Héctor frunció el ceño al escucharla:
—¿A dónde fueron?
Sabía que Delfina y Cecilia no se llevaban bien, y no podía obligar a Josefina a llevar a Delfina en su viaje. Ahora solo le importaba Cecilia.
—Vamos para Luminosa. Está bien bonito y no hace tanto calor, está a gusto
En realidad, también querían ir a Altosol, pero dependía de si les alcanzaba el tiempo.
—Justo tengo que ir allá por un viaje de negocios, ¿qué tal si me uno a ustedes? —propuso Héctor impulsivamente—. Aprovecharé para llevar a Delfi a pasear. Yo me encargo de ella, no tendrán que preocuparse ni sentirse incómodos. Y yo cubro todos los gastos del viaje.
Había que admitir que la última frase de Héctor era tentadora.
Pero Josefina no era tonta:
—Primo, no puedo decidirlo sola, tengo que consultarlo con los demás.
Sin esperar a que Héctor dijera más, preguntó en voz alta a los del coche:
—Oigan, mi primo Héctor dice que quiere venir con nosotros.
—No —rechazó Cecilia de inmediato sin dejar de manejar.
—Dice que está dispuesto a pagar todos nuestros gastos, pero tenemos que llevar a Delfina. Dice que él la cuidará, pero supongo que su intención es que se integre con nosotros.

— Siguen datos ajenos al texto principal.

-- ==== Sys2Proof/Laws/PerInstr.lean ====
section
/-! SUPPORT. The family Operands: what the form of a command says of the descriptor and of the surroundings that it
carries, one lemma per constructor. -/

namespace Sys2Proof.Laws.Operands

/-- The descriptor that a mailbox command carries and the surroundings of a command, where it has them. -/
def parts (i : Instr) : Option Desc × Option Env :=
  match i with
  | .vpilotEnterRange _ => (none, none)
  | .vpilotLeaveRange => (none, none)
  | .porstNLow => (none, none)
  | .porstNRise _ => (none, none)
  | .pgCoreRise => (none, none)
  | .pgCoreFall => (none, none)
  | .pgCoreTimeout => (none, none)
  | .wakeRetryDelay => (none, none)
  | .refStable => (none, none)
  | .refTimeout => (none, none)
  | .refRetry _ => (none, none)
  | .refStop => (none, none)
  | .bootEntry _ _ => (none, none)
  | .bootRomChecks => (none, none)
  | .bindingLoad e => (none, some e)
  | .lightReqRise e => (none, some e)
  | .lightReqFall e => (none, some e)
  | .fb0LightTimer _ => (none, none)
  | .wakeInput => (none, none)
  | .rtcAlarmMatch => (none, none)
  | .rtcTick => (none, none)
  | .recoveryTimer => (none, none)
  | .safeInNFall e => (none, some e)
  | .safeInNRise => (none, none)
  | .hostAwakeFall => (none, none)
  | .hostAwakeRise => (none, none)
  | .hostAwakeRelease => (none, none)
  | .startTestsDone e _ => (none, some e)
  | .lineStart _ => (none, none)
  | .commitSample => (none, none)
  | .contentStart e => (none, some e)
  | .tileLineRender _ _ _ _ => (none, none)
  | .renderDeadlineMiss _ _ => (none, none)
  | .broadcastSlot _ _ => (none, none)
  | .rasEvtFire _ => (none, none)
  | .commitGoWrite => (none, none)
  | .commitCancel => (none, none)
  | .phaseWrite _ => (none, none)
  | .fcntRead => (none, none)
  | .avtpPacket _ _ _ => (none, none)
  | .baseStaleTimer _ => (none, none)
  | .hatchCmd _ _ => (none, none)
  | .hatchRead _ _ _ => (none, none)
  | .hatchWrite _ _ => (none, none)
  | .spiRead _ _ => (none, none)
  | .spiWrite _ _ _ _ => (none, none)
  | .canBeamFrame _ _ _ => (none, none)
  | .canStatusFrame => (none, none)
  | .canBusoff => (none, none)
  | .canBusoffRecovery => (none, none)
  | .ethLink _ _ => (none, none)
  | .gptpFrame _ _ _ => (none, none)
  | .arpRequest _ _ _ _ => (none, none)
  | .icmpEcho _ _ _ _ => (none, none)
  | .ntmApplyStep _ _ => (none, none)
  | .ntmApplySet _ _ => (none, none)
  | .activeDomainWrite _ _ => (none, none)
  | .domainStateWrite _ _ _ => (none, none)
  | .ntmSnap _ => (none, none)
  | .ttoArmWrite _ _ _ => (none, none)
  | .ttoEdge _ _ => (none, none)
  | .ppsCapture _ => (none, none)
  | .ppsRawLoRead => (none, none)
  | .doorbell _ _ _ => (none, none)
  | .cplrpWrite _ _ _ => (none, none)
  | .descriptorTake e => (none, some e)
  | .moderationTimer _ => (none, none)
  | .deferExpired _ _ _ => (none, none)
  | .mbxChannelReset _ _ => (none, none)
  | .pendClear _ _ => (none, none)
  | .stateGet d e => (some d, some e)
  | .perfSet d e => (some d, some e)
  | .serviceEnter d e => (some d, some e)
  | .serviceExit d e => (some d, some e)
  | .standstillSet d e => (some d, some e)
  | .standstillHoldExpiry e => (none, some e)
  | .lightOn d e => (some d, some e)
  | .lightOff d e => (some d, some e)
  | .reset d e => (some d, some e)
  | .resetDelay => (none, none)
  | .sleep d e => (some d, some e)
  | .sleepGo _ => (none, none)
  | .handshakeAnswer _ _ _ _ => (none, none)
  | .handshakeDelayExpiry _ _ => (none, none)
  | .sleepEntry => (none, none)
  | .bindingInfo d e => (some d, some e)
  | .tipinSelect d e => (some d, some e)
  | .imageBegin d e => (some d, some e)
  | .imageData d e => (some d, some e)
  | .imageEnd d e => (some d, some e)
  | .streamStatus d e => (some d, some e)
  | .directSet d e => (some d, some e)
  | .zonePut d e => (some d, some e)
  | .zoneGatherTimeout _ => (none, none)
  | .zoneClearAll d e => (some d, some e)
  | .zoneStatus d e => (some d, some e)
  | .znePublish _ _ => (none, none)
  | .levelStaleTimer _ => (none, none)
  | .glyphLoad d e => (some d, some e)
  | .glyphPlace d e => (some d, some e)
  | .glyphHide d e => (some d, some e)
  | .envscaleSet d e => (some d, some e)
  | .meshSelect d e => (some d, some e)
  | .pitchUpdate d e => (some d, some e)
  | .levelStatus d e => (some d, some e)
  | .commit d e => (some d, some e)
  | .timingSet d e => (some d, some e)
  | .phaseSet d e => (some d, some e)
  | .frameGet d e => (some d, some e)
  | .calStatus d e => (some d, some e)
  | .calRound d e => (some d, some e)
  | .calResetLane d e => (some d, some e)
  | .wearPass d e => (some d, some e)
  | .diagSummary d e => (some d, some e)
  | .pixelQuery d e => (some d, some e)
  | .groupStatus d e => (some d, some e)
  | .windowMap d e => (some d, some e)
  | .recStatus d e => (some d, some e)
  | .dumpClear d e => (some d, some e)
  | .ckuScan d e => (some d, some e)
  | .timeGet d e => (some d, some e)
  | .domainSelect d e => (some d, some e)
  | .ttoArm d e => (some d, some e)
  | .rtcAlarm d e => (some d, some e)
  | .faultGet d e => (some d, some e)
  | .faultClear d e => (some d, some e)
  | .severitySet d e => (some d, some e)
  | .fenderStatus d e => (some d, some e)
  | .fallbackOff d e => (some d, some e)
  | .safeTest d e => (some d, some e)
  | .laneStatus d e => (some d, some e)
  | .laneTrain d e => (some d, some e)
  | .laneTest d e => (some d, some e)
  | .laneTestEnd _ => (none, none)
  | .tileSet d e => (some d, some e)
  | .tileResume d e => (some d, some e)
  | .tileRefsel d e => (some d, some e)
  | .pairStatus d e => (some d, some e)
  | .pairHandover d e => (some d, some e)
  | .ptnDigest d e => (some d, some e)
  | .ptnAdopt d e => (some d, some e)
  | .ptnBarrier d e => (some d, some e)
  | .lcGet d e => (some d, some e)
  | .lcAdvance d e => (some d, some e)
  | .fwSelect d e => (some d, some e)
  | .tmxSelect d e => (some d, some e)
  | .lanePllLock => (none, none)
  | .lanePllLoss e => (none, some e)
  | .tlkTrainWrite _ => (none, none)
  | .tsbReceive _ _ _ => (none, none)
  | .trainAttemptTimeout _ => (none, none)
  | .trainIdleEnd _ => (none, none)
  | .rxSyncAcquire _ => (none, none)
  | .laneRxLoss _ => (none, none)
  | .laneErrSecond _ => (none, none)
  | .slipWrite _ => (none, none)
  | .txOnWrite _ _ => (none, none)
  | .rxOnWrite _ _ => (none, none)
  | .loopbackWrite _ _ => (none, none)
  | .prbsWrite _ _ => (none, none)
  | .inservWrite _ _ => (none, none)
  | .bcastPlate _ _ _ => (none, none)
  | .bcastCoast _ _ _ => (none, none)
  | .bcastWipe _ _ _ => (none, none)
  | .snapReq _ => (none, none)
  | .cmdqPush _ _ _ _ => (none, none)
  | .darkrowGo _ _ _ => (none, none)
  | .ackTimeout _ => (none, none)
  | .lstat _ _ => (none, none)
  | .ftel _ _ _ _ => (none, none)
  | .ack _ _ => (none, none)
  | .snapr _ _ => (none, none)
  | .classqRead => (none, none)
  | .updDataWrite _ => (none, none)
  | .atEnWrite _ => (none, none)
  | .wearPassTimer e => (none, some e)
  | .snsCalTimer => (none, none)
  | .snsCalStepDone _ _ => (none, none)
  | .snsCalStepTimeout => (none, none)
  | .fenderIngress _ => (none, none)
  | .fenderZoneApply _ _ => (none, none)
  | .fenderVerdict _ => (none, none)
  | .fenderHeartbeat _ => (none, none)
  | .fenderLostTimer => (none, none)
  | .fenderClkCheck _ => (none, none)
  | .darkPathTimer => (none, none)
  | .emberEdge => (none, none)
  | .tgenTestTimer => (none, none)
  | .tgenPulseEnd _ _ => (none, none)
  | .fbCheckTimer _ => (none, none)
  | .fbPulseTimer _ => (none, none)
  | .fbPulseEnd _ _ => (none, none)
  | .faultMessage e _ _ => (none, some e)
  | .fclClearWrite => (none, none)
  | .ashDump e => (none, some e)
  | .lockstepMismatch _ => (none, none)
  | .watchdogExpiry _ => (none, none)
  | .wdkickWrite _ _ _ => (none, none)
  | .wdogEnWrite _ _ _ => (none, none)
  | .s1RunWrite _ _ => (none, none)
  | .irqAccept _ => (none, none)
  | .mret _ => (none, none)
  | .fret _ => (none, none)
  | .setpWrite _ _ _ => (none, none)
  | .clrpWrite _ _ _ => (none, none)
  | .srcTargetWrite _ _ _ => (none, none)
  | .wfi _ => (none, none)
  | .coreWake _ _ => (none, none)
  | .strandedTimer _ => (none, none)
  | .plChangeDone => (none, none)
  | .domainPowerUp _ _ => (none, none)
  | .domoffWrite _ _ => (none, none)
  | .padrelWrite => (none, none)
  | .fbOffreqWrite => (none, none)
  | .thmSample _ _ _ _ _ => (none, none)
  | .damperEscalate _ => (none, none)
  | .damperDwell _ => (none, none)
  | .sensorSelfTest _ => (none, none)
  | .mrcWgoWrite e => (none, some e)
  | .mrcBurstDone e _ => (none, some e)
  | .evrWrite e _ => (none, some e)
  | .evrRetry e _ => (none, some e)
  | .ckuGo _ _ => (none, none)
  | .ckuScanDone _ => (none, none)
  | .ckuInitWrite _ => (none, none)
  | .ckuDataWrite _ _ => (none, none)
  | .lockSet _ _ _ => (none, none)
  | .registerWrite _ _ _ => (none, none)
  | .hello _ _ _ => (none, none)
  | .helloTimer => (none, none)
  | .digest _ _ _ => (none, none)
  | .adopt _ _ => (none, none)
  | .barrier _ _ => (none, none)
  | .stage _ _ => (none, none)
  | .zpub _ _ _ => (none, none)
  | .pitch _ _ _ => (none, none)
  | .updq _ _ => (none, none)
  | .gov _ _ => (none, none)
  | .tcmd _ _ => (none, none)
  | .handover _ _ _ => (none, none)
  | .taken _ _ _ => (none, none)
  | .partnerLinkLoss _ => (none, none)
  | .withdrawTimeout _ => (none, none)
  | .tilePowerUp _ => (none, none)
  | .tileLinePacket _ _ _ => (none, none)
  | .tilePhaseBoundary _ _ => (none, none)
  | .flip _ _ _ => (none, none)
  | .seam _ _ _ => (none, none)
  | .abort _ _ _ => (none, none)
  | .snap _ _ _ => (none, none)
  | .plate _ _ _ => (none, none)
  | .coast _ _ _ => (none, none)
  | .switch _ _ _ => (none, none)
  | .tilePortAutoSwitch _ => (none, none)
  | .cfg _ _ _ => (none, none)
  | .wipe _ _ _ => (none, none)
  | .resume _ _ _ => (none, none)
  | .selwr _ _ _ => (none, none)
  | .probes _ _ _ => (none, none)
  | .darkrow _ _ _ => (none, none)
  | .refsel _ _ _ => (none, none)
  | .platecap _ _ _ => (none, none)
  | .tileCoastExpiry _ => (none, none)
  | .tileNobcastTimeout _ => (none, none)
  | .tileSyncLoss _ => (none, none)
  | .tileSupplyLoss _ => (none, none)
  | .tilePlateCheck _ => (none, none)
  | .tileFreeFtel _ => (none, none)
  | .pairActChange _ => (none, none)
  | .ptnBarrierTimeout => (none, none)
  | .pairHandoverTimeout => (none, none)
  | .handshakeNoanswer _ _ => (none, none)
  | .pmicEnLowWait => (none, none)
  | .ttoPulseEnd _ => (none, none)
  | .dpauseExpiry e => (none, some e)
  | .tsaReceive _ _ _ => (none, none)
  | .tileLoopbackExit _ => (none, none)
  | .mkaFrame _ _ => (none, none)
  | .ethFrameDiscard _ _ => (none, none)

A Sandra no le caía bien Delfina, así que frunció el ceño instintivamente.
—¿Quién necesita su dinero? Lo que queremos es divertirnos a gusto. ¿Cómo vamos a pasarlo bien si traemos a alguien que nos arruine el ambiente?
Al terminar de hablar, miró a Josefina de reojo. Después de todo, Delfina era su prima hermana. Si Josefina se molestaba, Sandra se sentiría apenada. Pero Josefina no mostró ninguna reacción negativa.